一つ目は母親だった。小さかった俺にはよく分からなかったが、冷たく眠ったままの母親が目を覚ますことはなかった。
二つ目は父親だ。事故だったせいで最期を看取ることはできなかった。
三つ目はなんて事のない、ただの通り道で──。
午前十時。
三「おかしくない?」
理解はしつつも、建物内に七番がいないか探しているときに三番がおもむろに口を日開いた。
「何が?」
三「窓も含め出入口はすべて塞がれてるのに二人はどこに消えたの?」
最もな質問だ。俺たちは出られないにも関わらず二人は完全に消えた。もちろん俺たち以外に人影もない。でも人為的要因なしではありえない。
可能性があるとすれば、例えば、
三「どこかに抜け道があって、こっそり抜け出してたりしてね」
十「これだけ探して何も見つからないんだ、そんなことはない」
三「……そうね」
結局いくら探そうが七番も五番もどこにもいなかった。
「……」
動き回ったせいで口と喉がいやに渇く。

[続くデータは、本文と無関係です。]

-- ==== Sys2Proof/Machine/Framer.lean ====
section
/-! DEFINITION. The packet framer (41_framer.md): the shared operations `encodeFrame` and `decodeUnit`, and the
meanings of `PAD`, `HDR.BUILD`, `HDR.PARSE`, `ENCODE`, `DECODE` and `READRESP`. -/

namespace Sys2Proof.Machine

/-! ### Building -/

/-- `ENCODE(m, s, p)` with `Size(m) = k` (rule R139). -/
def State.encodeFrame (m : Marker) (k : Nat) (sq : Byte) (p : List Byte) (s : State) : State :=
  { s with marker := m.byte, n := k, crc := crcOf p, frame := builtFrame m sq p }

/-! ### Decoding -/

/-- The second half of a frame, after the sequence bytes: payload, `crc_hi`, `crc_lo`, then the checks (rule R140). -/
def State.readPayload (e0 e1 : Byte) (s : State) : DecodeOutcome × State :=
  let s1 := s.chRead s.n
  if s1.rd.length < s.n then (.timeout, s1)
  else
    let s2 := (s1.setPayload s1.rd).chRead 1
    match s2.rd with
    | [] => (.timeout, s2)
    | hi :: _ =>
      let s3 := s2.chRead 1
      match s3.rd with
      | [] => (.timeout, s3)
      | lo :: _ =>
        let s4 := s3.setRxCrc (joinBytes hi lo)
        (s4.judge e0 e1, s4.afterJudge e0 e1)

/-- The frame after its marker: `seq0`, `seq1`, then the rest (rule R140). -/
def State.readFrame (e0 e1 : Byte) (s : State) : DecodeOutcome × State :=
  let s1 := s.chRead 1
  match s1.rd with
  | [] => (.timeout, s1)
  | a :: _ =>
    let s2 := (s1.setRxS0 a).chRead 1
    match s2.rd with
    | [] => (.timeout, s2)
    | b :: _ => (s2.setRxS1 b).readPayload e0 e1

/-- What `DECODE` does with the marker byte it has read (rules R91, R140). -/
def State.decodeMarker (e0 e1 : Byte) (s : State) : DecodeOutcome × State :=
  match symbolClass s.cfg.customSize s.marker with
  | .data _ k => (s.setN k).readFrame e0 e1
  | .control .eot => (.ctrlEot, s)
  | .control .nak => (.ctrlNak, s)
  | .control .can => (.ctrlCan, s)
  | .control _ => (.unrecognized, s)
  | .undefined => (.unrecognized, s)

/-- `DECODE(e0, e1)` (rule R140). -/
def State.decodeUnit (e0 e1 : Byte) (s : State) : DecodeOutcome × State :=
  let s1 := s.chRead 1
  match s1.rd with
  | [] => (.timeout, s1)
  | b :: _ => (s1.setMarker b).decodeMarker e0 e1

/-! ### The meanings -/

/-- `PAD(chunk, n)` (rule R133). The buffer has `PAYLOAD_MAX` bytes (rule R40). -/
def execPad (chunk : List Byte) (n : Nat) (s : State) : Step State :=
  if (padBytes chunk n).length ≤ s.cfg.payloadMax then .next (s.setPayload (padBytes chunk n))
  else .fault .bufferRange

/-- `HDR.BUILD(name, size)` (rules R134, R135). -/
def execHdrBuild (name : List Byte) (size : Nat) (s : State) : Step State :=
  if ¬ headerFits name size then .refused .unfitFile
  else if 128 ≤ s.cfg.payloadMax then .next (s.setPayload (headerBytes name size))
  else .fault .bufferRange

/-- `HDR.PARSE(p)` (rule R137). A `Bad` result is the outcome `FrameError.Unrecognized`. -/
def execHdrParse (p : List Byte) (s : State) : Step State :=
  let r := parseHeader s.cfg.sizeW p
  .next { s with hdr := some r, outcome := if r = .bad then some .unrecognized else s.outcome }

/-- `ENCODE(m, s, p)` (rule R139). It writes nothing to the Channel. -/
def execEncode (m : Marker) (sq : Byte) (p : List Byte) (s : State) : Step State :=
  match payloadSize s.cfg.customSize m with
  | none => .refused .sizeUndefined
  | some k => .next (s.encodeFrame m k sq p)

/-- `DECODE(e0, e1)` (rule R140); the outcome is held in `outcome`. -/
def execDecode (e0 e1 : Byte) (s : State) : Step State :=
  whileOpen s
    (if ¬ s.cfg.legal then .refused .badConfig
     else .next { (s.decodeUnit e0 e1).2 with outcome := some (s.decodeUnit e0 e1).1 })

/-- The sender's states with a retry bound, those in which it reads responses (rule R227). -/
def State.txBounded (s : State) : Bool :=
  decide (s.cfg.role = .sender) &&
    match s.txState with
    | .idle => false
    | .handshaking => true
    | .sendingHeader => true
    | .sendingData => true
    | .awaitingEot => true
    | .sendingTerminator => true
    | .done => false
    | .aborted => false

/-- `READRESP()` (rule R143); the byte is in `resp`, and the caller compares it. -/
def State.readResponse (s : State) : State :=
  match (s.chRead 1).rd with
  | [] => (s.chRead 1).fail .timeout
  | b :: _ => if b = CAN then ((s.chRead 1).setResp b).cancelTest else (s.chRead 1).setResp b

/-- `READRESP()` (rule R143), used by the sender in the states that read a response. -/
def execReadResp (s : State) : Step State :=
  whileOpen s (if s.txBounded then .next s.readResponse else .refused .notInState)

end Sys2Proof.Machine
end

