/-- `ACK` and `CRQ` in response position (rules R164, R166, R168, R170, R162): the sender's step completes, or waits for its second
response (where it waits is the model's register `pos`, log entry 6; that the symbol acts where it is read is log entry 13).
That `pos`, `outcome` and `hdr` are cleared with the attempt is the model's (log entries 6 and 21).
The time in the report, by role and count, is a free value (DESIGN CHOICE, log entry 7).
`CRQ` as the answer to a re-handshake leaves `retry` counting and makes no fresh entry (rule R176). -/
def Obligations.AcceptedResponses : Prop :=
  ∀ s : State, s.cfg.role = .sender → s.live →
    (s.pos = .resp1 → s.txState = .sendingHeader ∨ s.txState = .awaitingEot →
      exec .ack s = .next { s with resp := 0x06#8, pos := .resp2 }) ∧
    (s.pos = .resp1 → s.txState = .sendingData →
      let o := s.offset + min (chunkSize s.cfg (s.size - s.offset)) (s.size - s.offset)
      exec .ack s = .next { s with
        resp := 0x06#8, seq0 := s.seq0 + 1#8, seq1 := s.seq1 - 1#8, offset := o, bytesDone := o, retry := 0,
        elapsed := Config.freeElapsed .sender s.draws, draws := s.draws + 1,
        trace := .progress o s.size (Config.freeElapsed .sender s.draws) :: s.trace,
        txState := if s.size ≤ o then .awaitingEot else .sendingData, fresh := decide (o < s.size),
        pos := .none, outcome := none, hdr := none }) ∧
    (s.pos = .resp1 → s.txState = .sendingTerminator →
      exec .ack s = .next { s with
        resp := 0x06#8, retry := 0, exitClass := .success, txState := .done, trace := .exit .success :: s.trace,
        pos := .none, outcome := none, hdr := none }) ∧
    (s.pos ≠ .none → s.txState = .handshaking →
      exec .crq s = .next { s with
        resp := 0x43#8, retry := if s.rehandshake then s.retry else 0, txState := .sendingHeader,
        fresh := if s.rehandshake then s.fresh else true, rehandshake := false,
        pos := .none, outcome := none, hdr := none }) ∧
    (s.pos = .resp2 → s.txState = .sendingHeader →
      exec .crq s = .next { s with
        resp := 0x43#8, seq0 := s.seq0 + 1#8, seq1 := s.seq1 - 1#8, retry := 0, offset := 0, bytesDone := 0,
        txState := .sendingData, fresh := true, pos := .none, outcome := none, hdr := none }) ∧
    (s.pos = .resp2 → s.txState = .awaitingEot →
      exec .crq s = .next { s with
        resp := 0x43#8, retry := 0, fileIdx := s.fileIdx + 1, fresh := true,
        txState := if s.fileIdx + 1 < s.files.length then .sendingHeader else .sendingTerminator,
        pos := .none, outcome := none, hdr := none })

/-! ### Receiver -/

/-- `RX.START` (rules R46, R191), its refusal under the wrong role (U6) and under an illegal configuration (U7; rules R132, R263).
That `pos`, `outcome` and `hdr` are cleared with the attempt is the model's (log entries 6 and 21).
That construction keeps `crc`, `n`, `size`, `rx_s0`, `rx_s1`, `rx_crc`, `resp` and the payload buffer, which R46 and U21 leave unspecified, is the
model's choice (DESIGN CHOICE, log entry 3), as it is for the count `draws` (log entry 7) and the registers of the pseudocode (log entry 8). -/
def Obligations.RxStart : Prop :=
  ∀ (cfg : Cfg) (s : State), s.txState = .idle → s.rxState = .idle →
    (cfg.role = .receiver → cfg.legal → s.live →
      exec (.rxStart cfg) s = .next { s with
        cfg := cfg, seq0 := 0x00#8, seq1 := 0xFF#8, retry := 0, marker := 0x01#8, fileIdx := 0,
        offset := 0, written := 0, bytesDone := 0, elapsed := 0, exitClass := .none, lastErr := .noError,
        fresh := false, rehandshake := false, pos := .none, outcome := none, hdr := none, rxState := .handshaking }) ∧
    (cfg.role ≠ .receiver → exec (.rxStart cfg) s = .refused .wrongRole) ∧
    (cfg.role = .receiver →
      cfg.payloadMax < 1024 ∨ cfg.payloadMax < cfg.customSize ∨ cfg.rxMaxRetries = 0 ∨ cfg.txMaxRetries = 0 ∨
        cfg.txEotRetries = 0 ∨ cfg.sizeW = 0 →
      exec (.rxStart cfg) s = .refused .badConfig)

/-- `RX.HANDSHAKE` (rules R192, R193): 0x43 is written once and the sequence pair is reset on entry to `AwaitingHeader`.
That `pos`, `outcome` and `hdr` are cleared with the attempt is the model's (log entries 6 and 21). -/
def Obligations.RxHandshake : Prop :=
  ∀ s : State, s.cfg.role = .receiver → s.rxState = .handshaking → s.cfg.legal → s.live →
    exec .rxHandshake s = .next { s.chWrite [0x43#8] with
      rxState := .awaitingHeader,
      seq0 := if s.cfg.seqResetPerFile then 0x00#8 else s.seq0,
      seq1 := if s.cfg.seqResetPerFile then 0xFF#8 else s.seq1,
      pos := .none, outcome := none, hdr := none }

/-- `RX.HEADER` on a header packet (rules R194, R196). On a file header the file is opened, then `ACK` and 0x43 are written and the pair advances; a file
error aborts without a write. On the null header one `ACK` is written, no file is opened, and the session is `Done`. `d` is the state after `DECODE`. That `FileOpen` makes
a new file in front of the others, also under a name that is there already, and that a failed `FileOpen` leaves the store, is the model's choice (DESIGN CHOICE, log entry 9).
That `pos`, `outcome` and `hdr` are cleared with the attempt is the model's (log entries 6 and 21). -/
def Obligations.RxHeader : Prop :=
  ∀ s d : State, s.cfg.role = .receiver → s.rxState = .awaitingHeader → s.cfg.legal →
    s.decodeUnit s.seq0 s.seq1 = (.packet, d) → d.live →
    (∀ name size, parseHeader s.cfg.sizeW (d.buf.readBlock 0 d.n) = .file name size →
      (d.store.ioErrors.head? ≠ some true →
        let o := { d with
          store := { ioErrors := d.store.ioErrors.tail,
                     stored := { name := name, declared := size, data := [], closed := false } :: d.store.stored },
          trace := .fileOpen name size true :: d.trace }
        exec .rxHeader s = .next { (o.chWrite [0x06#8]).chWrite [0x43#8] with
          size := size, written := 0, bytesDone := 0, seq0 := s.seq0 + 1#8, seq1 := s.seq1 - 1#8, retry := 0,
          rxState := .receivingData, pos := .none, outcome := none, hdr := none }) ∧
      (d.store.ioErrors.head? = some true →
        exec .rxHeader s = .next { d with
          store := { d.store with ioErrors := d.store.ioErrors.tail },
          exitClass := .localIoError, lastErr := .ioError, rxState := .aborted, pos := .none, outcome := none, hdr := none,
          trace := .exit (.failure .localIoError .ioError) :: .fileOpen name size false :: d.trace })) ∧
    (0 < d.n → d.buf.read 0 = 0x00#8 →
      exec .rxHeader s = .next { d.chWrite [0x06#8] with
        retry := 0, exitClass := .success, rxState := .done, pos := .none, outcome := none, hdr := none,
        trace := .exit .success :: (d.chWrite [0x06#8]).trace })

/-- A stray `EOT` in `AwaitingHeader` (rules R193, R195): acknowledged, `retry` and `last_err` unchanged; as the symbol (log entry 13), and as the next byte
of a quiet line. A line that delivers 0x04 for ever keeps the receiver there for ever, writing 0x06 0x43 each time (rule R277): a run of every length.
That `pos`, `outcome` and `hdr` are cleared with the attempt is the model's (log entries 6 and 21). -/
def Obligations.StrayEot : Prop :=
  ∀ s : State, s.cfg.role = .receiver → s.rxState = .awaitingHeader → s.live →
    (exec .eot s = .next { (s.chWrite [0x06#8]).chWrite [0x43#8] with
      marker := 0x04#8,
      seq0 := if s.cfg.seqResetPerFile then 0x00#8 else s.seq0,
      seq1 := if s.cfg.seqResetPerFile then 0xFF#8 else s.seq1,
      pos := .none, outcome := none, hdr := none }) ∧
    (∀ rest, s.cfg.legal → s.quiet → s.chan.inBuf = 0x04#8 :: rest →
      ∃ t, step s = .next t ∧ t.rxState = .awaitingHeader ∧ t.retry = s.retry ∧ t.lastErr = s.lastErr ∧
        t.chan.inBuf = rest ∧ t.quiet ∧
        t.chan.wire ++ t.chan.outBuf = s.chan.wire ++ s.chan.outBuf ++ [0x06#8, 0x43#8]) ∧
    ∀ e : LineStep, s.cfg.legal → s.chan.torn = false → s.chan.script = [] → s.chan.again = [e] →
      e.arrive = [0x04#8] → e.cut = none → e.tearDown = false → (∀ b ∈ s.chan.inBuf, b = 0x04#8) →
      ∀ k, ∃ t, core.run k s = .next t ∧ t.rxState = .awaitingHeader ∧ t.retry = s.retry ∧ t.lastErr = s.lastErr ∧
        t.chan.wire ++ t.chan.outBuf =
          s.chan.wire ++ s.chan.outBuf ++ (List.replicate k [0x06#8, 0x43#8]).flatten

/-- `RX.DATA` on an accepted packet (rule R197): `min(n, size - written)` payload bytes are appended to the file, which is closed when the declared size is
reached, then `ACK` is written, the pair advances and progress is reported; the state is `AwaitingNextOrEnd` when the file is complete. `d` is the state after
`DECODE`, `x` the file being received. A `FileWrite` or `FileClose` that fails is in `FileErrorAborts`; the time is a free value (log entry 7).
That `pos`, `outcome` and `hdr` are cleared with the attempt is the model's (log entries 6 and 21). -/
def Obligations.RxData : Prop :=
  ∀ (s d : State) (x : StoredFile) (older : List StoredFile), s.cfg.role = .receiver → s.rxState = .receivingData →
    s.cfg.legal → d.live → s.decodeUnit s.seq0 s.seq1 = (.packet, d) →
    d.store.stored = x :: older → x.closed = false → d.store.ioErrors.head? ≠ some true →
    let take := min d.n (s.size - s.written)
    let bytes := (d.buf.readBlock 0 d.n).take take
    let w := s.written + take
    let answer := fun (o : State) (q : RxState) => { o.chWrite [0x06#8] with
      written := w, bytesDone := w, seq0 := s.seq0 + 1#8, seq1 := s.seq1 - 1#8, retry := 0,
      elapsed := Config.freeElapsed .receiver s.draws, draws := s.draws + 1,
      trace := .progress w s.size (Config.freeElapsed .receiver s.draws) :: (o.chWrite [0x06#8]).trace,
      rxState := q, pos := .none, outcome := none, hdr := none }
    (w < s.size →
      exec .rxData s = .next (answer { d with
        store := { ioErrors := d.store.ioErrors.tail, stored := { x with data := x.data ++ bytes } :: older },
        trace := .fileWrite bytes true :: d.trace } .receivingData)) ∧
    (s.size ≤ w → d.store.ioErrors.tail.head? ≠ some true →
      exec .rxData s = .next (answer { d with
        store := { ioErrors := d.store.ioErrors.tail.tail,
                   stored := { x with data := x.data ++ bytes, closed := true } :: older },
        trace := .fileClose true :: .fileWrite bytes true :: d.trace } .awaitingNextOrEnd))

/-- `RX.EOT` on `EOT` (rule R198), as the operation and as the symbol: `ACK`, 0x43, and the next header is awaited.
That the symbol acts where it is read is log entry 13.
That `pos`, `outcome` and `hdr` are cleared with the attempt is the model's (log entries 6 and 21). -/
def Obligations.RxEot : Prop :=
  ∀ s d : State, s.cfg.role = .receiver → s.rxState = .awaitingNextOrEnd →
    (s.cfg.legal → d.live → s.decodeUnit s.seq0 s.seq1 = (.ctrlEot, d) →
      exec .rxEot s = .next { (d.chWrite [0x06#8]).chWrite [0x43#8] with
        retry := 0, rxState := .awaitingHeader,
        seq0 := if s.cfg.seqResetPerFile then 0x00#8 else s.seq0,
        seq1 := if s.cfg.seqResetPerFile then 0xFF#8 else s.seq1,
        pos := .none, outcome := none, hdr := none }) ∧
    (s.live → exec .eot s = .next { (s.chWrite [0x06#8]).chWrite [0x43#8] with
      marker := 0x04#8, retry := 0, rxState := .awaitingHeader,
      seq0 := if s.cfg.seqResetPerFile then 0x00#8 else s.seq0,
      seq1 := if s.cfg.seqResetPerFile then 0xFF#8 else s.seq1,
      pos := .none, outcome := none, hdr := none })

/-- Every other outcome of `DECODE` at a receiver (rules R94, R194, R197, R198, R199): which cause the attempt fails with; `Ctrl(CAN)` is the cancel
test. `d` is the state after `DECODE`. A read that is blocked for ever (U18) has no next state.
That it is the fault `readBlocked` is log entry 14. -/
def Obligations.RxFailedAttempt : Prop :=
  ∀ (s d : State) (o : DecodeOutcome) (i : Instr), s.cfg.role = .receiver → s.cfg.legal →
    (s.rxState = .awaitingHeader ∧ i = .rxHeader ∨ s.rxState = .receivingData ∧ i = .rxData ∨
      s.rxState = .awaitingNextOrEnd ∧ i = .rxEot) →
    s.decodeUnit s.seq0 s.seq1 = (o, d) →
    (o = .ctrlNak → d.live → exec i s = .next (d.fail .nak)) ∧
    (o = .timeout → d.live → exec i s = .next (d.fail .timeout)) ∧
    (o = .badSeqLow → d.live → exec i s = .next (d.fail .badSeqLow)) ∧
    (o = .badSeqHigh → d.live → exec i s = .next (d.fail .badSeqHigh)) ∧
    (o = .badChecksum → d.live → exec i s = .next (d.fail .badChecksum)) ∧
    (o = .unrecognized → d.live → exec i s = .next (d.fail .unrecognized)) ∧
    (o = .ctrlCan → (d.chRead 1).live → exec i s = .next d.cancelTest) ∧
    (o = .ctrlEot → s.rxState = .receivingData → d.live → exec i s = .next (d.fail .unexpected)) ∧
    (o = .packet → s.rxState = .awaitingNextOrEnd → d.live → exec i s = .next (d.fail .unexpected)) ∧
    (o = .packet → s.rxState = .awaitingHeader → parseHeader s.cfg.sizeW (d.buf.readBlock 0 d.n) = .bad → d.live →
      exec i s = .next (d.fail .unrecognized)) ∧
    (d.chan.timeout = .hung → exec i s = .fault .readBlocked)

お腹は空いていないが、体は栄養を求めているはずだ。それに気付いてしまったらどっと疲れがくるに違いない。
十「大丈夫そうだな」
「うん、なんていうか、実感がまだ……」
なんのリスクも背負ってないからか、俺は別に乱してはいなかった。むしろこのゲームが進むにつれて冷静になっていく。
十「目の前で見てるわけじゃないしな」
「……?」
冷静なのはどうやら?
ゲームから除外された二人は目の前で死んだわけじゃない。見えもしないまま消えた。だからこそ誰も「死」という恐怖にまだ気付けていない。
俺にはその恐怖がないから。なんとなくそのことを濁した。